● **RECORDS SHOWN**:
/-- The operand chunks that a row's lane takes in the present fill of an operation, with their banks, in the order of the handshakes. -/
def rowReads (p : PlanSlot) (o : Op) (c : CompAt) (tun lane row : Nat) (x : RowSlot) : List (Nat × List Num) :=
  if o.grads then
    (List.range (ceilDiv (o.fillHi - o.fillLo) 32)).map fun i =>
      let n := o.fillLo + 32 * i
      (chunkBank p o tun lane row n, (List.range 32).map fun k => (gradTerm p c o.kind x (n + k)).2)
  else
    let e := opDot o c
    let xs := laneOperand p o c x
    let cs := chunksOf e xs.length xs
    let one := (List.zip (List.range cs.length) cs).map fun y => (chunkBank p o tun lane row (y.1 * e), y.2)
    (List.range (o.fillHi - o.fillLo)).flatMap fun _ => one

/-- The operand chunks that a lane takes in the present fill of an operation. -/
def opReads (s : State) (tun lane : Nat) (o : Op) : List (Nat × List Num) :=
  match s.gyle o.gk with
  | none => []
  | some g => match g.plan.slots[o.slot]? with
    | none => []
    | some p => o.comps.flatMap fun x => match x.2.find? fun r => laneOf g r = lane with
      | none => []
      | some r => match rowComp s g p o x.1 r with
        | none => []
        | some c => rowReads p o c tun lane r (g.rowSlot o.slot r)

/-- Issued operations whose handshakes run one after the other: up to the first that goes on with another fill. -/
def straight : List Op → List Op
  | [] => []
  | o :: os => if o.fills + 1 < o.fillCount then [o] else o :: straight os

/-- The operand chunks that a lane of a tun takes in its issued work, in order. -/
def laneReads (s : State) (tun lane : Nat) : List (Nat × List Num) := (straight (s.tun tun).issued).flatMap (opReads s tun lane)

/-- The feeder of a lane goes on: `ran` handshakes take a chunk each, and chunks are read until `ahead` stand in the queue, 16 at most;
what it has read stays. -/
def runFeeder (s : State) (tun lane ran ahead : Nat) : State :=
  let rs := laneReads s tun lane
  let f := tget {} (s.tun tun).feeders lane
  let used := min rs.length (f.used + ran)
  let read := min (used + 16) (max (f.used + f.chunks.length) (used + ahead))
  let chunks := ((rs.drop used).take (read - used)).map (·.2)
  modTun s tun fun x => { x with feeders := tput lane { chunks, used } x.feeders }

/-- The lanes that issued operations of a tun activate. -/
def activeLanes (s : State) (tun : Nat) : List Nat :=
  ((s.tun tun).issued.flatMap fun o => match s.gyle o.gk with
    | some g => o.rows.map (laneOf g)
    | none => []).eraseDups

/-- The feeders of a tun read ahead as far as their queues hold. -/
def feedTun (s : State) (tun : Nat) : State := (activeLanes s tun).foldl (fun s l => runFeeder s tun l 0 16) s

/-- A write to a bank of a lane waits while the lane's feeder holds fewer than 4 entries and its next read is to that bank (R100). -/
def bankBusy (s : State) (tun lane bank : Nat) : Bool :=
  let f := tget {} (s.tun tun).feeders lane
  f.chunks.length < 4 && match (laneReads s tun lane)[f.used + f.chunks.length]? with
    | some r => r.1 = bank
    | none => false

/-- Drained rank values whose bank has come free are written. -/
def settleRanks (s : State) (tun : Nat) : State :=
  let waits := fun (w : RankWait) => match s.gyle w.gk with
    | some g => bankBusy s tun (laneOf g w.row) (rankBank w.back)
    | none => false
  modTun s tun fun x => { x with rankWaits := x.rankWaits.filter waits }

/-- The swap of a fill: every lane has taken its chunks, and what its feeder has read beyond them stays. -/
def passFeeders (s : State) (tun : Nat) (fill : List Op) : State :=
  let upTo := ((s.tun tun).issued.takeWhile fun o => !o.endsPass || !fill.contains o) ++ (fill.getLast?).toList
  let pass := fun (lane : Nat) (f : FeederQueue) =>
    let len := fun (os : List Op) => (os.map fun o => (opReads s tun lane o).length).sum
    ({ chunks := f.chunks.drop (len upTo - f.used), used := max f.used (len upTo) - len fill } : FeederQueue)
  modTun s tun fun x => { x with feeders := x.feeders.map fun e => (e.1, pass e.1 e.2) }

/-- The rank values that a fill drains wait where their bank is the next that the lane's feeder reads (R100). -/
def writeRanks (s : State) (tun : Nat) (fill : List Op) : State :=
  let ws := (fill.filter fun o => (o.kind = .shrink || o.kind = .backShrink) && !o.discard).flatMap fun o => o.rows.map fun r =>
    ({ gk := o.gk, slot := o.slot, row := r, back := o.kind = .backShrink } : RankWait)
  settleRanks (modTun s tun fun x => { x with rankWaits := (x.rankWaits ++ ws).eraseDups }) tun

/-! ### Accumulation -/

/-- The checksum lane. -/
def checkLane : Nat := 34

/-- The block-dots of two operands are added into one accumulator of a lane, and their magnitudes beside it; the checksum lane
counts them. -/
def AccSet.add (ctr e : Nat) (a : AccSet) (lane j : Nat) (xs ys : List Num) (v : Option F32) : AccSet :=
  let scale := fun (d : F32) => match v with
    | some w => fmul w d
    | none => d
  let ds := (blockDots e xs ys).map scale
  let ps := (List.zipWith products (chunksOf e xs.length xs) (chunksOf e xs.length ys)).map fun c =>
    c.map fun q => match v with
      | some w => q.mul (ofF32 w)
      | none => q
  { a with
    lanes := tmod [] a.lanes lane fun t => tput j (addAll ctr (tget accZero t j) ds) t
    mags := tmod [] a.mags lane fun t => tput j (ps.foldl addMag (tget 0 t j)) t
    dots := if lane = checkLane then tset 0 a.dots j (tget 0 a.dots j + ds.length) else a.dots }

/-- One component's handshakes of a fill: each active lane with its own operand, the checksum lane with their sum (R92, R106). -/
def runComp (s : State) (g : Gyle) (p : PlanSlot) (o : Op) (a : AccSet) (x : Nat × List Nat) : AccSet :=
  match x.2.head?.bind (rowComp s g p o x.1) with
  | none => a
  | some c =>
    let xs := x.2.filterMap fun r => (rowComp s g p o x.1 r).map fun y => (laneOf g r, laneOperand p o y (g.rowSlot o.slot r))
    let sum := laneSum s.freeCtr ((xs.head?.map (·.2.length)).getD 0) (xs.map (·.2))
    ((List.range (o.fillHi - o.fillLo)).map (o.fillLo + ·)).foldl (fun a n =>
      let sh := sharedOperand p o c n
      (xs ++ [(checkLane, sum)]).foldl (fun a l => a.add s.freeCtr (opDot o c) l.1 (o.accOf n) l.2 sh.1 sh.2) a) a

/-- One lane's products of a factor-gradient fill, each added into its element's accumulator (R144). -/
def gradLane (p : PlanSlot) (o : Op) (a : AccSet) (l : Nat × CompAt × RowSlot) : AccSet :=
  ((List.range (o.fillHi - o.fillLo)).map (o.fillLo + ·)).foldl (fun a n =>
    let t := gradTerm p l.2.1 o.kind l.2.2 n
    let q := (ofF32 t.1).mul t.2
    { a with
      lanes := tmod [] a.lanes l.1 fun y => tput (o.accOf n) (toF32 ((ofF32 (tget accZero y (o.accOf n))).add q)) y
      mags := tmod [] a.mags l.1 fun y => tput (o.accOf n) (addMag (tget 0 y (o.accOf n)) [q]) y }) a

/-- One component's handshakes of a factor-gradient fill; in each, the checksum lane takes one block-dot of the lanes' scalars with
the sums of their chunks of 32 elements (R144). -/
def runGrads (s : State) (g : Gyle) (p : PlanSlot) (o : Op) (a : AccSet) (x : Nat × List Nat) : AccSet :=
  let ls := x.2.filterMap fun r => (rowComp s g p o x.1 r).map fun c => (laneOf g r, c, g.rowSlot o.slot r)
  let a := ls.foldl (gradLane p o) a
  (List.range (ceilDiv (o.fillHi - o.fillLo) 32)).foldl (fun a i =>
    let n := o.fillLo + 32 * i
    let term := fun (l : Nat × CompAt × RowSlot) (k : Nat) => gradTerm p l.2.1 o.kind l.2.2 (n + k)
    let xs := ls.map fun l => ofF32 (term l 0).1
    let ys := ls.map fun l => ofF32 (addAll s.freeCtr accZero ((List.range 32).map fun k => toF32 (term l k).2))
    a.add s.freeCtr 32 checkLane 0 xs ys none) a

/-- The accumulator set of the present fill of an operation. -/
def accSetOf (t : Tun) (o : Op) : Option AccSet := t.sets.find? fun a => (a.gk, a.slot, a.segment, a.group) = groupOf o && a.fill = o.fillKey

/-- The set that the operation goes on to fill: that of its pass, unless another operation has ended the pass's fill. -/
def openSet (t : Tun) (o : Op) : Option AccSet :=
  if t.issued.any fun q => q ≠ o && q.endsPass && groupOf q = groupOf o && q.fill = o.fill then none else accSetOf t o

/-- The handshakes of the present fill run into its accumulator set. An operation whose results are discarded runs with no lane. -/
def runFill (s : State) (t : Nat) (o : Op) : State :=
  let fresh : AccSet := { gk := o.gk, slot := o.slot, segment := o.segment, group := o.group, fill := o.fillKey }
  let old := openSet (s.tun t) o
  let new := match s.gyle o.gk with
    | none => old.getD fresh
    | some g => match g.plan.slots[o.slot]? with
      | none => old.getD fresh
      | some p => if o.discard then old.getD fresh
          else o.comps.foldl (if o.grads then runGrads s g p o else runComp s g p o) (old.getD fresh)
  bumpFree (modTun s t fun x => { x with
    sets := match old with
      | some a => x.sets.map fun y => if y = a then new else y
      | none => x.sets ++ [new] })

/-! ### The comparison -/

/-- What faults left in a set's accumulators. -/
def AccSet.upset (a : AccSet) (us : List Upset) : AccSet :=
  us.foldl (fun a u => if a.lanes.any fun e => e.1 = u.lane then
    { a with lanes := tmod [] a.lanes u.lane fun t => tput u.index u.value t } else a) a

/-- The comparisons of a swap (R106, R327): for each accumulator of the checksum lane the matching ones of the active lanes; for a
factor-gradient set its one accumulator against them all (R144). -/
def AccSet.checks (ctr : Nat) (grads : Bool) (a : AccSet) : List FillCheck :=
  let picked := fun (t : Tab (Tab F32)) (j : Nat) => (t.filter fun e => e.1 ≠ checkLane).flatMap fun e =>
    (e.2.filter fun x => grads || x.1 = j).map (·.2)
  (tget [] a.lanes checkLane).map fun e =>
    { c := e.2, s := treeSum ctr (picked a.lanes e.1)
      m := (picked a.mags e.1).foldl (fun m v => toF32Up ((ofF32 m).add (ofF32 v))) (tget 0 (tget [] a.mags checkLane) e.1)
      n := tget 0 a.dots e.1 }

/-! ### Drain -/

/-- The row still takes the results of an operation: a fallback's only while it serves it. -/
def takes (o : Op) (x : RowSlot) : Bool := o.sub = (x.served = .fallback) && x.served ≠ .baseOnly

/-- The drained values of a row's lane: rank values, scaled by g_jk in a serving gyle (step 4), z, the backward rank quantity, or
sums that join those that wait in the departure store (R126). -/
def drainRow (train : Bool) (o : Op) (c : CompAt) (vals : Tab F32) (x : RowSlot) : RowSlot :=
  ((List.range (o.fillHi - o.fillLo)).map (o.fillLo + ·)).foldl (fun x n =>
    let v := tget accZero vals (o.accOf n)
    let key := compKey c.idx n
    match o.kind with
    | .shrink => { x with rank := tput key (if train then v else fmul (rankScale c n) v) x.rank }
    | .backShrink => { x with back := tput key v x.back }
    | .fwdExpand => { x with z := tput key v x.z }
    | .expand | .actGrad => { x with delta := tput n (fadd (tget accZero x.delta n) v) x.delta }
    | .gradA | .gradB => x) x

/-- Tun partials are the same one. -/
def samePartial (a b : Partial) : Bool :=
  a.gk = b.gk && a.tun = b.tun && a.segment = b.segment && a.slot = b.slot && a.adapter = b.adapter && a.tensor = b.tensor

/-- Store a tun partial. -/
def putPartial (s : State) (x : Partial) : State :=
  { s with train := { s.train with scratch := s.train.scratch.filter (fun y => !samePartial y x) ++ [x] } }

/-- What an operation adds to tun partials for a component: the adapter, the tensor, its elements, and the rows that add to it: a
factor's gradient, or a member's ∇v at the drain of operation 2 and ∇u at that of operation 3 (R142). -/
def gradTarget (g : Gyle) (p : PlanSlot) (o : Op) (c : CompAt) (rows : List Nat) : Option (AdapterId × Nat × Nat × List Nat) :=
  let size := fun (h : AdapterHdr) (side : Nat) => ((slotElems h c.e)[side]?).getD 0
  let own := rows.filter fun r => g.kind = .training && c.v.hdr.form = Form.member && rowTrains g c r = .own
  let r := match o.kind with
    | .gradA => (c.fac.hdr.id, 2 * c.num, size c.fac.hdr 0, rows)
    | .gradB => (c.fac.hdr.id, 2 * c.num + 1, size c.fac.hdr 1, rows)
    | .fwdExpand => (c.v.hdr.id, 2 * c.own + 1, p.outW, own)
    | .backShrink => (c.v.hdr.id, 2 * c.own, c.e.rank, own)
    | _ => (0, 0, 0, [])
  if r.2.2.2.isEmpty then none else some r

● **TASK DESCRIPTION**: Please transcribe the records exactly from their first line through the line holding "let cs := chunksOf e xs.length xs", and leave out all others.

● **RESULT**:
/-- The operand chunks that a row's lane takes in the present fill of an operation, with their banks, in the order of the handshakes. -/
def rowReads (p : PlanSlot) (o : Op) (c : CompAt) (tun lane row : Nat) (x : RowSlot) : List (Nat × List Num) :=
  if o.grads then
    (List.range (ceilDiv (o.fillHi - o.fillLo) 32)).map fun i =>
      let n := o.fillLo + 32 * i
      (chunkBank p o tun lane row n, (List.range 32).map fun k => (gradTerm p c o.kind x (n + k)).2)
  else
    let e := opDot o c
    let xs := laneOperand p o c x
    let cs := chunksOf e xs.length xs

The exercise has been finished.